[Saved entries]
=======

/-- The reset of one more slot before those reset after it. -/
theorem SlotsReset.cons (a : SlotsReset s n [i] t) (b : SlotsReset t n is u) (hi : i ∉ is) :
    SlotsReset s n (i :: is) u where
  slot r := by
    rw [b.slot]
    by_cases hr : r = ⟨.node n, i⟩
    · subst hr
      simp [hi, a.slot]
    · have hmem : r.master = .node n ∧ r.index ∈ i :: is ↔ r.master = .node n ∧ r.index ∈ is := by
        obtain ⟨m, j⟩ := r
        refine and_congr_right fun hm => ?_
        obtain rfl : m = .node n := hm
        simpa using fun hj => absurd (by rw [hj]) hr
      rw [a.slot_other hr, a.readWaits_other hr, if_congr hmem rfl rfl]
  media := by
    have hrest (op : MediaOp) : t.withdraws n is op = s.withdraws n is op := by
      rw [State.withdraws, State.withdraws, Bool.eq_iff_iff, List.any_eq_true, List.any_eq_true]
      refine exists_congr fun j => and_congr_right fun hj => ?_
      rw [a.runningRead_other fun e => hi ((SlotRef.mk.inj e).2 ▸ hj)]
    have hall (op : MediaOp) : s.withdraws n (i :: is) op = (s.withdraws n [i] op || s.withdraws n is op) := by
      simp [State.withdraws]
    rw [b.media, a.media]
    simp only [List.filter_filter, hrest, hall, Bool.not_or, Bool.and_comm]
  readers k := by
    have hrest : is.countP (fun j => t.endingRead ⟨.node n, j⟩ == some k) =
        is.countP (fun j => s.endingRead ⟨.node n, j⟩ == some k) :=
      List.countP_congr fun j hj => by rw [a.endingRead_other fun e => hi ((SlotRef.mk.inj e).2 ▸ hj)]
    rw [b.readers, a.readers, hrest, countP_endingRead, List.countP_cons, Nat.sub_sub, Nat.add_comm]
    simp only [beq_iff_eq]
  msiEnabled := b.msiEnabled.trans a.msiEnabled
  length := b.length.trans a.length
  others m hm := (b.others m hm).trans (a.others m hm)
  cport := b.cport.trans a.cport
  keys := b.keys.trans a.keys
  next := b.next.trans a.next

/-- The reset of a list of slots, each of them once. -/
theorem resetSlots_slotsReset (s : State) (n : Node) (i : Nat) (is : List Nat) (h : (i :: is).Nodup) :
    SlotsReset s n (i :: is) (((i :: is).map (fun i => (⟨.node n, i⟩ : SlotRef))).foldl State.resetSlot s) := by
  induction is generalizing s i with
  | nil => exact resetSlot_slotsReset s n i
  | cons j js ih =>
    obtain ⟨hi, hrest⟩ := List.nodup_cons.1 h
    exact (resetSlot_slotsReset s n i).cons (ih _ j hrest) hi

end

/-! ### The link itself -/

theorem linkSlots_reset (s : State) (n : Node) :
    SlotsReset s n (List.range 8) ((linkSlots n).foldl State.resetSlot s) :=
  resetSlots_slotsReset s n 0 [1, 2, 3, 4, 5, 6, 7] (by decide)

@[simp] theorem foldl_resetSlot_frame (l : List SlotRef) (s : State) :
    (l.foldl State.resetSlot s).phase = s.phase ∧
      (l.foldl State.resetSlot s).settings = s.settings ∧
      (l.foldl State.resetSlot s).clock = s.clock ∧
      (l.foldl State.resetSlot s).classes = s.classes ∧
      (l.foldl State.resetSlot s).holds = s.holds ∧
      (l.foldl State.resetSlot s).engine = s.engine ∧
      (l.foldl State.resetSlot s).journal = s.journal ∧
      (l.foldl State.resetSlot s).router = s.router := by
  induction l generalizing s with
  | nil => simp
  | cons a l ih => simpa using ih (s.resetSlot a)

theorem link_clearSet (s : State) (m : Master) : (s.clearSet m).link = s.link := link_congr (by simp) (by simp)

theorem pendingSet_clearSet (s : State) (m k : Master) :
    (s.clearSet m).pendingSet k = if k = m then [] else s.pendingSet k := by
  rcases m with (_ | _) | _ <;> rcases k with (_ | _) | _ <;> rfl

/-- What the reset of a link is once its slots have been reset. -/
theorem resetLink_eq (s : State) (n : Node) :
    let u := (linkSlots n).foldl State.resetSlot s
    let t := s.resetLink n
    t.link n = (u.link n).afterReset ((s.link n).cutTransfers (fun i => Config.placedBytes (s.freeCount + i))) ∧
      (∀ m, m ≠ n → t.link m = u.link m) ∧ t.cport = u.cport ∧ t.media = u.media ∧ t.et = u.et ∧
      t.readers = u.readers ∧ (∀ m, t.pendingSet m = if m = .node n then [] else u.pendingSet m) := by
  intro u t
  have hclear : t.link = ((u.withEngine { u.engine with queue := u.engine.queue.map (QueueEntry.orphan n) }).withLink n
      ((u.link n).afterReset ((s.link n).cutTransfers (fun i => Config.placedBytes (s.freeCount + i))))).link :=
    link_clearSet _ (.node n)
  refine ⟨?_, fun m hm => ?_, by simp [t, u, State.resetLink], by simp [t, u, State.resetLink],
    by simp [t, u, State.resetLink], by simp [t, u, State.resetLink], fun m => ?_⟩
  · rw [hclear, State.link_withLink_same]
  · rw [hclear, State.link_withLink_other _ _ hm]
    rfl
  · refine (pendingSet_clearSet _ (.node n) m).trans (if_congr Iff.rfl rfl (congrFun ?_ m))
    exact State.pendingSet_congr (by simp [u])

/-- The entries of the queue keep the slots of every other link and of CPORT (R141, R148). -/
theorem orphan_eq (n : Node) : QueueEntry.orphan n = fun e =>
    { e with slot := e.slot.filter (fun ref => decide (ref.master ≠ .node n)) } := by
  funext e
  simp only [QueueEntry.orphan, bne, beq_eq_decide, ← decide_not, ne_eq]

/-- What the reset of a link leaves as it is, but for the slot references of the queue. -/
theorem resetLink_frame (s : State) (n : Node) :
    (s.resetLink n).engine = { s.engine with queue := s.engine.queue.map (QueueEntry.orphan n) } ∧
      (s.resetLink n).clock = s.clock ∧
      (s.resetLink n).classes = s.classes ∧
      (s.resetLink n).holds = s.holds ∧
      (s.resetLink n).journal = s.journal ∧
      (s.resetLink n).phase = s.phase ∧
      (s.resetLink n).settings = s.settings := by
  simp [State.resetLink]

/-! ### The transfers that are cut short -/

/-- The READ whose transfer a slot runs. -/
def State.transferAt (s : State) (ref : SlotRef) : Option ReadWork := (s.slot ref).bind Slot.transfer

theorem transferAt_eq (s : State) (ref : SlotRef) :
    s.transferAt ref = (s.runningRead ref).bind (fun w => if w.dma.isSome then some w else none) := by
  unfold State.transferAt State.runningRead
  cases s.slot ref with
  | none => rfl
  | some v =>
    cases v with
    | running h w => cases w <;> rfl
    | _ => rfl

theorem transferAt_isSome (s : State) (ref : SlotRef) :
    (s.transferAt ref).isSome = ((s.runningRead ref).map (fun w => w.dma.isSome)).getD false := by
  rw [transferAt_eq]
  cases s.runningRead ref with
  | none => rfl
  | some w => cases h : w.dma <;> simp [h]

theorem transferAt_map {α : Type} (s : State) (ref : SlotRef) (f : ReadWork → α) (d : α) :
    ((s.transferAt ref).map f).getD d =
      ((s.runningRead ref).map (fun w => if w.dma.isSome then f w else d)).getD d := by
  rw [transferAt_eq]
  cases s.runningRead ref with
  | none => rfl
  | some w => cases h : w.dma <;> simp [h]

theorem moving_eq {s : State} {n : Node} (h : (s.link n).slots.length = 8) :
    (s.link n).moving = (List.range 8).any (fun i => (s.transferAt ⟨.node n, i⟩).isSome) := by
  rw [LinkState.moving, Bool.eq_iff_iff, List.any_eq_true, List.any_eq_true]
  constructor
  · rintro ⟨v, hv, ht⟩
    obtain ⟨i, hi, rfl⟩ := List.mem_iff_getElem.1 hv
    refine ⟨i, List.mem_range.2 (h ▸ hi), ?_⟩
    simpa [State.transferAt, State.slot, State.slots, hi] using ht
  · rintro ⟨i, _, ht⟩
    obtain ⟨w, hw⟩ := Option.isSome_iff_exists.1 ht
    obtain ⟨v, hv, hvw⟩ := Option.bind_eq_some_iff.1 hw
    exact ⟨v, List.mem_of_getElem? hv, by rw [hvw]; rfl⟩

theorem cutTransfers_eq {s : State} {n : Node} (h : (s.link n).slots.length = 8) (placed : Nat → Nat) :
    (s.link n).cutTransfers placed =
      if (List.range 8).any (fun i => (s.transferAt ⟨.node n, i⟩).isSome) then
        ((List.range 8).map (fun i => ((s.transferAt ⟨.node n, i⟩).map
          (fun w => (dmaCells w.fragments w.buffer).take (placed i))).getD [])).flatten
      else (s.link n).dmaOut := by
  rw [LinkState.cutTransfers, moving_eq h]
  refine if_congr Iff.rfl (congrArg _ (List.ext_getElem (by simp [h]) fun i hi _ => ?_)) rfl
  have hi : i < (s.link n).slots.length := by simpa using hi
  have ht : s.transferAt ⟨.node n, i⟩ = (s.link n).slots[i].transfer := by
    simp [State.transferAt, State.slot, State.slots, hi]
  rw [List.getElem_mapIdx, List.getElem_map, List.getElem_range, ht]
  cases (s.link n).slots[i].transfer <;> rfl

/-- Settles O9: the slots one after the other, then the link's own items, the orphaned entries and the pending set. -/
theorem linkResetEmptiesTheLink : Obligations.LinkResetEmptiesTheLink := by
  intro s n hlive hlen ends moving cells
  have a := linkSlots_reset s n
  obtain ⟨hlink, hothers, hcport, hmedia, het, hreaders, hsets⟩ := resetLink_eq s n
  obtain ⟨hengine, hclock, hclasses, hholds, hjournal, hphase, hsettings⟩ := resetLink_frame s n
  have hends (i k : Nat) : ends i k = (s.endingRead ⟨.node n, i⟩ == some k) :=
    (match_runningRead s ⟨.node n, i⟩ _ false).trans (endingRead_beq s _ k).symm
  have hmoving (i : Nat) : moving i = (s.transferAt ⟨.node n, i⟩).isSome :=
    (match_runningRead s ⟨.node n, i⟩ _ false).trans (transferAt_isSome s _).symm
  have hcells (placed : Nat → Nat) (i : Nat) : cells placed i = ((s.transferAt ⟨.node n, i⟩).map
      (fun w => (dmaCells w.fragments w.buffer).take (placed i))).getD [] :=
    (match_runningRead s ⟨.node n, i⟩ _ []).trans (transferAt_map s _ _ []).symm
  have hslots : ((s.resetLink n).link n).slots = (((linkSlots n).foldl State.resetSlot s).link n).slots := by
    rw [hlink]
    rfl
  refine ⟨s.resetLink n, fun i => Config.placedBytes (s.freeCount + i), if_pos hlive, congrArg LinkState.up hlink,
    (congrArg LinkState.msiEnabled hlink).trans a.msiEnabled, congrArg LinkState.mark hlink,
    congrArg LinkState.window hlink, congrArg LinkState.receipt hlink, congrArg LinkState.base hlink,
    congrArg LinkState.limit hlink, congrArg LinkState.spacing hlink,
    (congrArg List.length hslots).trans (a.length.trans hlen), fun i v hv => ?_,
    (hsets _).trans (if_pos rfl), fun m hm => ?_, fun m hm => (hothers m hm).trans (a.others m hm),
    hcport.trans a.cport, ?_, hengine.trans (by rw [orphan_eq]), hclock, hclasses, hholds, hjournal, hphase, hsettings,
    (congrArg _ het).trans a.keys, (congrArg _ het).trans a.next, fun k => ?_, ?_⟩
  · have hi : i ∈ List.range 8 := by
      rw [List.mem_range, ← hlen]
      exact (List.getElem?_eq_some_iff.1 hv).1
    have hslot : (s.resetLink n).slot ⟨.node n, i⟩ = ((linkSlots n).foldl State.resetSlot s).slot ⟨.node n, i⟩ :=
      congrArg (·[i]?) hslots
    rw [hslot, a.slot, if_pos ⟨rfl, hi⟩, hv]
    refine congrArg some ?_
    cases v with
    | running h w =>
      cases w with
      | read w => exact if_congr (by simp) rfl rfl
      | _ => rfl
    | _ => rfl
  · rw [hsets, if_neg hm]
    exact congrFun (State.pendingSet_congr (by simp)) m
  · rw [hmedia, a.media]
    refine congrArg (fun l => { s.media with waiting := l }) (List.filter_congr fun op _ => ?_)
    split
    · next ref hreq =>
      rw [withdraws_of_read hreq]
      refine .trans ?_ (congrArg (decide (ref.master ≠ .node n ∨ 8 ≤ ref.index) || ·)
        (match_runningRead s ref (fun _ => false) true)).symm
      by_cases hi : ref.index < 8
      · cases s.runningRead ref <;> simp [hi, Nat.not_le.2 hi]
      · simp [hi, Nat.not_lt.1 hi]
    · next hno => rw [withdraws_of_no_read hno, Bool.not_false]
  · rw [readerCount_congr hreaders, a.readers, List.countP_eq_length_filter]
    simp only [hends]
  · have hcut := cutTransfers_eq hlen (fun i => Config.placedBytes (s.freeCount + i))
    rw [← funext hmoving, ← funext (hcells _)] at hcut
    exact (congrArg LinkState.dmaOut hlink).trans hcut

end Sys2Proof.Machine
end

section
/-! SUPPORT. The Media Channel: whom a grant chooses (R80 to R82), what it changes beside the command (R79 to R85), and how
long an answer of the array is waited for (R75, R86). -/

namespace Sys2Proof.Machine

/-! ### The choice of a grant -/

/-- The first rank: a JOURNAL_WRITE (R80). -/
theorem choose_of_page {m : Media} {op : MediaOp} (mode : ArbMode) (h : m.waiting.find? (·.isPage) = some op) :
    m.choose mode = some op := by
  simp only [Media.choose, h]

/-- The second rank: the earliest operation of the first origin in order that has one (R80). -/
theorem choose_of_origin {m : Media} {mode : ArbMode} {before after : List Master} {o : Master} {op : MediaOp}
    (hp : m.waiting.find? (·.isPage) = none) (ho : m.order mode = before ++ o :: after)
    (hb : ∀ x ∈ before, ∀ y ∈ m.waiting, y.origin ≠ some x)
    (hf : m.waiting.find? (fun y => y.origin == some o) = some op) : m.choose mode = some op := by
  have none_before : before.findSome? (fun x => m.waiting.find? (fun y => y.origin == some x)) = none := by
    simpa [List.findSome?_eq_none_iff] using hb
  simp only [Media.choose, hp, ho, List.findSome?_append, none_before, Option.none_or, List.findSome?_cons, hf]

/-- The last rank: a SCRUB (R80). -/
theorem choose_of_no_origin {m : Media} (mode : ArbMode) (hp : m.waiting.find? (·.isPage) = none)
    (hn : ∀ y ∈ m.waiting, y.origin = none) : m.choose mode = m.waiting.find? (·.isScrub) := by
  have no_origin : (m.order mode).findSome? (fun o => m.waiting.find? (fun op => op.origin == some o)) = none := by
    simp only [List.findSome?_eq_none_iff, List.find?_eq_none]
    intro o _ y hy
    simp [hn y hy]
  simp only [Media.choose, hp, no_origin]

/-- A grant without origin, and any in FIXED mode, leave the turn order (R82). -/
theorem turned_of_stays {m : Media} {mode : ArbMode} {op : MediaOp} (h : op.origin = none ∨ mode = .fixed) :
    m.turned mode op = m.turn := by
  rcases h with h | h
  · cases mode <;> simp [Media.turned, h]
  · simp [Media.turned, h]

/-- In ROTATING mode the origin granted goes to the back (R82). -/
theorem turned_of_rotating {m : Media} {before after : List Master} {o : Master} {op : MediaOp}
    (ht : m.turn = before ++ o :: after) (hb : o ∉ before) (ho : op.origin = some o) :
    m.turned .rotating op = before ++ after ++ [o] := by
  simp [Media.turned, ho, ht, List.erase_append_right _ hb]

=======

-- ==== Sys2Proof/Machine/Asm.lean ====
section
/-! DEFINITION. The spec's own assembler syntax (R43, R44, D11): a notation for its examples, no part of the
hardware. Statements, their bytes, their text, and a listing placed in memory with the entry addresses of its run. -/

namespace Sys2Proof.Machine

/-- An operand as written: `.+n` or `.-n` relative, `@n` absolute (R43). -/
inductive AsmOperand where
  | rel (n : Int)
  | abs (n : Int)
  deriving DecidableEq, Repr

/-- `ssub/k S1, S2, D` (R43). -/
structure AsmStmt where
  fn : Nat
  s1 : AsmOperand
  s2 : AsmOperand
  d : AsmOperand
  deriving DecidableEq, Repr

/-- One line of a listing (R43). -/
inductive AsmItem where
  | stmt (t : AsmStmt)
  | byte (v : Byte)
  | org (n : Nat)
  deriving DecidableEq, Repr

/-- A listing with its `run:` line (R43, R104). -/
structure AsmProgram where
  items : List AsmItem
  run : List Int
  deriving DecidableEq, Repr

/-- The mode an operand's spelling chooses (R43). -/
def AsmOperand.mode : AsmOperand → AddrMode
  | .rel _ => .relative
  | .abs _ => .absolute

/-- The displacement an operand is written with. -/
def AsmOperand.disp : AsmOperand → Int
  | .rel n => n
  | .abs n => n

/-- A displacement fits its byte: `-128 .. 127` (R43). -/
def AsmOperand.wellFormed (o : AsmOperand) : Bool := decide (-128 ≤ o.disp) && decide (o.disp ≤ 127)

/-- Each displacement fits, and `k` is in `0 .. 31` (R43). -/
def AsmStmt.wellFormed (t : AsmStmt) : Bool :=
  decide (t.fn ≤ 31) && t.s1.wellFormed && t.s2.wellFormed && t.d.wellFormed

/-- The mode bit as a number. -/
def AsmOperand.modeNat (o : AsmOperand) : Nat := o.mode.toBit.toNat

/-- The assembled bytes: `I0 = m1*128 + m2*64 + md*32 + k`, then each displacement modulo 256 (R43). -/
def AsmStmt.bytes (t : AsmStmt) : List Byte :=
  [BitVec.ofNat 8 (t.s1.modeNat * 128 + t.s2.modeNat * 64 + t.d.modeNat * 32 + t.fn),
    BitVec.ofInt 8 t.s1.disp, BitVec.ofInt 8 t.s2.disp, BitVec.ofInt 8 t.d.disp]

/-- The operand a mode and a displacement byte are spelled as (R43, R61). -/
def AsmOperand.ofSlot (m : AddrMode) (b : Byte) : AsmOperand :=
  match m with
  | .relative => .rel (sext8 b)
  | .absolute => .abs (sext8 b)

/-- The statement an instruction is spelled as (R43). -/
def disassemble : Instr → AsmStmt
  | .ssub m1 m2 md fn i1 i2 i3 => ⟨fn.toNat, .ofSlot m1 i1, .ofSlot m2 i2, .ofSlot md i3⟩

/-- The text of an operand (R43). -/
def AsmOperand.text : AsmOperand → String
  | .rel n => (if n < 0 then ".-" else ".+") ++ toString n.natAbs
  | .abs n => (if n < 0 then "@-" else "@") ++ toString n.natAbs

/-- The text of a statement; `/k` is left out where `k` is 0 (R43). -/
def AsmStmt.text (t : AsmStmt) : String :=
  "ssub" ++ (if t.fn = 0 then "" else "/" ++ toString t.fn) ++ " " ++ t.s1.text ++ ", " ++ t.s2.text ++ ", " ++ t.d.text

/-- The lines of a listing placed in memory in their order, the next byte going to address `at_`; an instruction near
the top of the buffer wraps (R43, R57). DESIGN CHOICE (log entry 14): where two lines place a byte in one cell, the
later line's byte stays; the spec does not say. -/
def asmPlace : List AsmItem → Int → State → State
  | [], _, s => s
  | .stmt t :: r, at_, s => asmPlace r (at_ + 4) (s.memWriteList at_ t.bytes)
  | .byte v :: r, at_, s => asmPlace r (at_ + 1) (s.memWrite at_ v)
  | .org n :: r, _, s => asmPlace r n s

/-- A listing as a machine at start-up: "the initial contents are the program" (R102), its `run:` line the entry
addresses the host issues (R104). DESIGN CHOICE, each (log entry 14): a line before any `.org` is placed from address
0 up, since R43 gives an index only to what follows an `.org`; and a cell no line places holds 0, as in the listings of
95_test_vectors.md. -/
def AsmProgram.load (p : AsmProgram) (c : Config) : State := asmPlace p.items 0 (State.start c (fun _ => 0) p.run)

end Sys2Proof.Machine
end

=======

Problem requirements
Above are the entries. Output exactly the lines beginning with the line that has "after it. -/" and ending with the line that has "media := by".

Response for this exercise
/-- The reset of one more slot before those reset after it. -/
theorem SlotsReset.cons (a : SlotsReset s n [i] t) (b : SlotsReset t n is u) (hi : i ∉ is) :
    SlotsReset s n (i :: is) u where
  slot r := by
    rw [b.slot]
    by_cases hr : r = ⟨.node n, i⟩
    · subst hr
      simp [hi, a.slot]
    · have hmem : r.master = .node n ∧ r.index ∈ i :: is ↔ r.master = .node n ∧ r.index ∈ is := by
        obtain ⟨m, j⟩ := r
        refine and_congr_right fun hm => ?_
        obtain rfl : m = .node n := hm
        simpa using fun hj => absurd (by rw [hj]) hr
      rw [a.slot_other hr, a.readWaits_other hr, if_congr hmem rfl rfl]
  media := by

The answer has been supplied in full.